[Given information]:
-- ==== Sys2Proof/Certificates/Slice0/Obligations.lean ====
section
/-! DEFINITION. The statements for the provers. Each docstring names the rule of spec/ it follows;
a clause that rests on a sentence the spec marks as its own decision names that decision. -/

open Sys2Proof Sys2Proof.Machine

/-! ## Encoding and decoding -/

/-- Words of 95_test_vectors.md section 2.1, each written out there beside what it decodes as, and,
for the four families that section has no word of (4, 7, A, C), the words of its vectors CF11, A3, A38
and A39: with them, one word or more of every family, with the fields of 30_encoding.md R112. -/
def Obligations.SpecWordsDecodeAsListed : Prop :=
  decode 0x00E0 = .ok .cls ∧ decode 0x00EE = .ok .ret ∧
  decode 0x0000 = .error (.unknownOpcode 0x0000) ∧ decode 0x01E0 = .error (.unknownOpcode 0x01E0) ∧
  decode 0x1ABC = .ok (.jp 0xABC) ∧ decode 0x2FFF = .ok (.call 0xFFF) ∧
  decode 0x3A7F = .ok (.seImm 10 0x7F) ∧ decode 0x5120 = .ok (.seReg 1 2) ∧
  decode 0x5121 = .error (.unknownOpcode 0x5121) ∧ decode 0x6F01 = .ok (.ldImm 15 1) ∧
  decode 0x8AB4 = .ok (.addReg 10 11) ∧ decode 0x8ABF = .error (.unknownOpcode 0x8ABF) ∧
  decode 0x8ABE = .ok (.shl 10 11) ∧ decode 0x9AB0 = .ok (.sneReg 10 11) ∧
  decode 0xB123 = .ok (.jpV0 0x123) ∧ decode 0xD01F = .ok (.drw 0 1 15) ∧
  decode 0xE19E = .ok (.skp 1) ∧ decode 0xE19F = .error (.unknownOpcode 0xE19F) ∧
  decode 0x4542 = .ok (.sneImm 5 0x42) ∧ decode 0x71FF = .ok (.addImm 1 0xFF) ∧
  decode 0xAFFF = .ok (.ldI 0xFFF) ∧ decode 0xC30F = .ok (.rnd 3 0x0F) ∧
  decode 0xF107 = .ok (.ldVxDt 1) ∧ decode 0xF175 = .error (.unknownOpcode 0xF175) ∧
  decode 0xFF65 = .ok (.ldRegs 15)

/-- Encoding an instruction and decoding its bytes gives the instruction back, for every
instruction that has an encoding, with every operand the encoding admits, whatever bytes follow
(30_encoding.md R111, R112, R118). -/
def Obligations.DecodeOfEncodeIsIdentity : Prop :=
  ∀ (i : Instr) (rest : List Byte), i.wf = true →
    decodeBytes (encodeBytes i ++ rest) = .ok (i, rest)

/-- The other direction: a word that decodes is the word its instruction encodes to, and the
instruction is well formed, so no two words share an instruction (30_encoding.md R110, R118). -/
def Obligations.DecodedWordEncodesBack : Prop :=
  ∀ (op : Word) (i : Instr), decode op = .ok i → encode i = op ∧ i.wf = true

/-- 30_encoding.md R118: a word is the instruction of a row exactly when (op AND mask) = match.
The table has 34 rows, and for every word and every row the decoder agrees with the row's mask and
match. -/
def Obligations.DecoderFollowsOpcodeTable : Prop :=
  opcodeTable.length = 34 ∧
  ∀ (op : Word) (k : Nat) (row : OpcodeRow), opcodeTable[k]? = some row →
    ((op &&& row.mask) = row.pattern ↔ ∃ i : Instr, decode op = .ok i ∧ rowIndex i = k)

/-- 30_encoding.md R121: the words the decoder rejects are exactly those the rule lists, family by
family. The rule is the spec's own derivation from R118 and R119. -/
def Obligations.UnknownWordsAreThoseListed : Prop :=
  ∀ op : Word, decode op = .error (.unknownOpcode op) ↔
    let family := op.toNat / 4096
    let low := op.toNat % 16
    let ll := op.toNat % 256
    (family = 0x0 ∧ op.toNat ≠ 0x00E0 ∧ op.toNat ≠ 0x00EE) ∨
    (family = 0x5 ∧ low ≠ 0) ∨
    (family = 0x8 ∧ 8 ≤ low ∧ low ≠ 0xE) ∨
    (family = 0x9 ∧ low ≠ 0) ∨
    (family = 0xE ∧ ll ≠ 0x9E ∧ ll ≠ 0xA1) ∨
    (family = 0xF ∧ ll ≠ 0x07 ∧ ll ≠ 0x0A ∧ ll ≠ 0x15 ∧ ll ≠ 0x18 ∧ ll ≠ 0x1E ∧ ll ≠ 0x29 ∧
      ll ≠ 0x33 ∧ ll ≠ 0x55 ∧ ll ≠ 0x65)

/-- 30_encoding.md R112: the fields stand at fixed positions of the word. -/
def Obligations.FieldsStandAtFixedPositions : Prop :=
  ∀ op : Word,
    (fieldFamily op).toNat = op.toNat / 2 ^ 12 ∧ (fieldNnn op).toNat = op.toNat % 2 ^ 12 ∧
    (fieldX op).toNat = op.toNat / 2 ^ 8 % 2 ^ 4 ∧ (fieldY op).toNat = op.toNat / 2 ^ 4 % 2 ^ 4 ∧
    (fieldN op).toNat = op.toNat % 2 ^ 4 ∧ (fieldKk op).toNat = op.toNat % 2 ^ 8

/-! ## The step: fetch, events, faults -/

/-- 20_memory.md R83: the fetch combines the bytes at a and a + 1, high byte first. -/
def Obligations.FetchIsBigEndian : Prop :=
  ∀ (s : State) (a : Nat) (hi lo : Byte), s.memRead a = some hi → s.memRead (a + 1) = some lo →
    ∃ op : Word, s.fetch16 a = some op ∧ op.toNat = hi.toNat * 256 + lo.toNat

/-- 30_encoding.md R113: on a core that runs, when the two bytes at PC decode to an instruction,
the Cycle is that instruction's exec at the state in which the Cycle was accepted (only the host's
side of it differs: the random byte, and no output yet). The Cycle is the first pending event, or
what a step performs when no event is pending (log 1). -/
def Obligations.StepRunsDecodedInstruction : Prop :=
  ∀ (s : State) (hi lo : Byte) (rest : List Byte) (i : Instr),
    s.halted = false → s.memRead s.pc.toNat = some hi → s.memRead (s.pc.toNat + 1) = some lo →
    decodeBytes (hi :: lo :: rest) = .ok (i, rest) →
    (s.env.inputs = [] → step s = exec i (s.accept none)) ∧
    (∀ (r : Byte) (es : List Event), s.env.inputs = .cycle r :: es →
      step s = exec i ((s.withInputs es).accept (some r)))

/-- 20_memory.md R84, 60_exceptions.md R262: a Cycle with PC above 0xFFE sets HALTED and FAULT = 4
and changes nothing else of the machine. Rests on the spec's decisions D3, D4, D6. -/
def Obligations.FetchBeyondMemoryHalts : Prop :=
  ∀ s : State, s.halted = false → s.cycleNext → 0xFFE < s.pc.toNat →
    ∃ t : State, step s = .next t ∧ t.halted = true ∧ t.fault = 4 ∧
      t = { s with halted := true, fault := 4, env := t.env } ∧ t.env.font = s.env.font ∧
      sameMemory s t

/-- 30_encoding.md R120: an unknown opcode is reported and skipped, and no other state changes. -/
def Obligations.UnknownOpcodeIsReportedAndSkipped : Prop :=
  ∀ (s : State) (op : Word) (why : DecodeReject), s.halted = false → s.cycleNext →
    s.fetch16 s.pc.toNat = some op → decode op = .error why →
    ∃ t : State, step s = .next t ∧ advanced s t ∧ t.env.out = some (.unknown op s.pc) ∧
      t = { s with pc := t.pc, env := t.env } ∧ t.env.font = s.env.font ∧ sameMemory s t

/-- 60_exceptions.md R264: while HALTED = 1 a Cycle changes no architectural state and makes no
output. Rests on the spec's decision D26. -/
def Obligations.HaltedCycleChangesNothing : Prop :=
  ∀ s : State, s.halted = true → s.cycleNext →
    ∃ t : State, step s = .next t ∧ s.sameCore t ∧ t.env.out = none

/-- 10_state.md R49, 60_exceptions.md R264: HALTED and FAULT are sticky; a step from a halted
state that is not a Boot leaves both as they are. Rests on the spec's decision D3. -/
def Obligations.OnlyBootEndsAHalt : Prop :=
  ∀ s t : State, s.halted = true → step s = .next t →
    (t.halted = true ∧ t.fault = s.fault) ∨ ∃ rom es, s.env.inputs = .boot rom :: es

[Work required]: Find where the line with "(family = 0x0" sits in the material above, then copy exactly from it through the line with "byte first. -/". Add no other line.

[Task result]:
    (family = 0x0 ∧ op.toNat ≠ 0x00E0 ∧ op.toNat ≠ 0x00EE) ∨
    (family = 0x5 ∧ low ≠ 0) ∨
    (family = 0x8 ∧ 8 ≤ low ∧ low ≠ 0xE) ∨
    (family = 0x9 ∧ low ≠ 0) ∨
    (family = 0xE ∧ ll ≠ 0x9E ∧ ll ≠ 0xA1) ∨
    (family = 0xF ∧ ll ≠ 0x07 ∧ ll ≠ 0x0A ∧ ll ≠ 0x15 ∧ ll ≠ 0x18 ∧ ll ≠ 0x1E ∧ ll ≠ 0x29 ∧
      ll ≠ 0x33 ∧ ll ≠ 0x55 ∧ ll ≠ 0x65)

/-- 30_encoding.md R112: the fields stand at fixed positions of the word. -/
def Obligations.FieldsStandAtFixedPositions : Prop :=
  ∀ op : Word,
    (fieldFamily op).toNat = op.toNat / 2 ^ 12 ∧ (fieldNnn op).toNat = op.toNat % 2 ^ 12 ∧
    (fieldX op).toNat = op.toNat / 2 ^ 8 % 2 ^ 4 ∧ (fieldY op).toNat = op.toNat / 2 ^ 4 % 2 ^ 4 ∧
    (fieldN op).toNat = op.toNat % 2 ^ 4 ∧ (fieldKk op).toNat = op.toNat % 2 ^ 8

/-! ## The step: fetch, events, faults -/

/-- 20_memory.md R83: the fetch combines the bytes at a and a + 1, high byte first. -/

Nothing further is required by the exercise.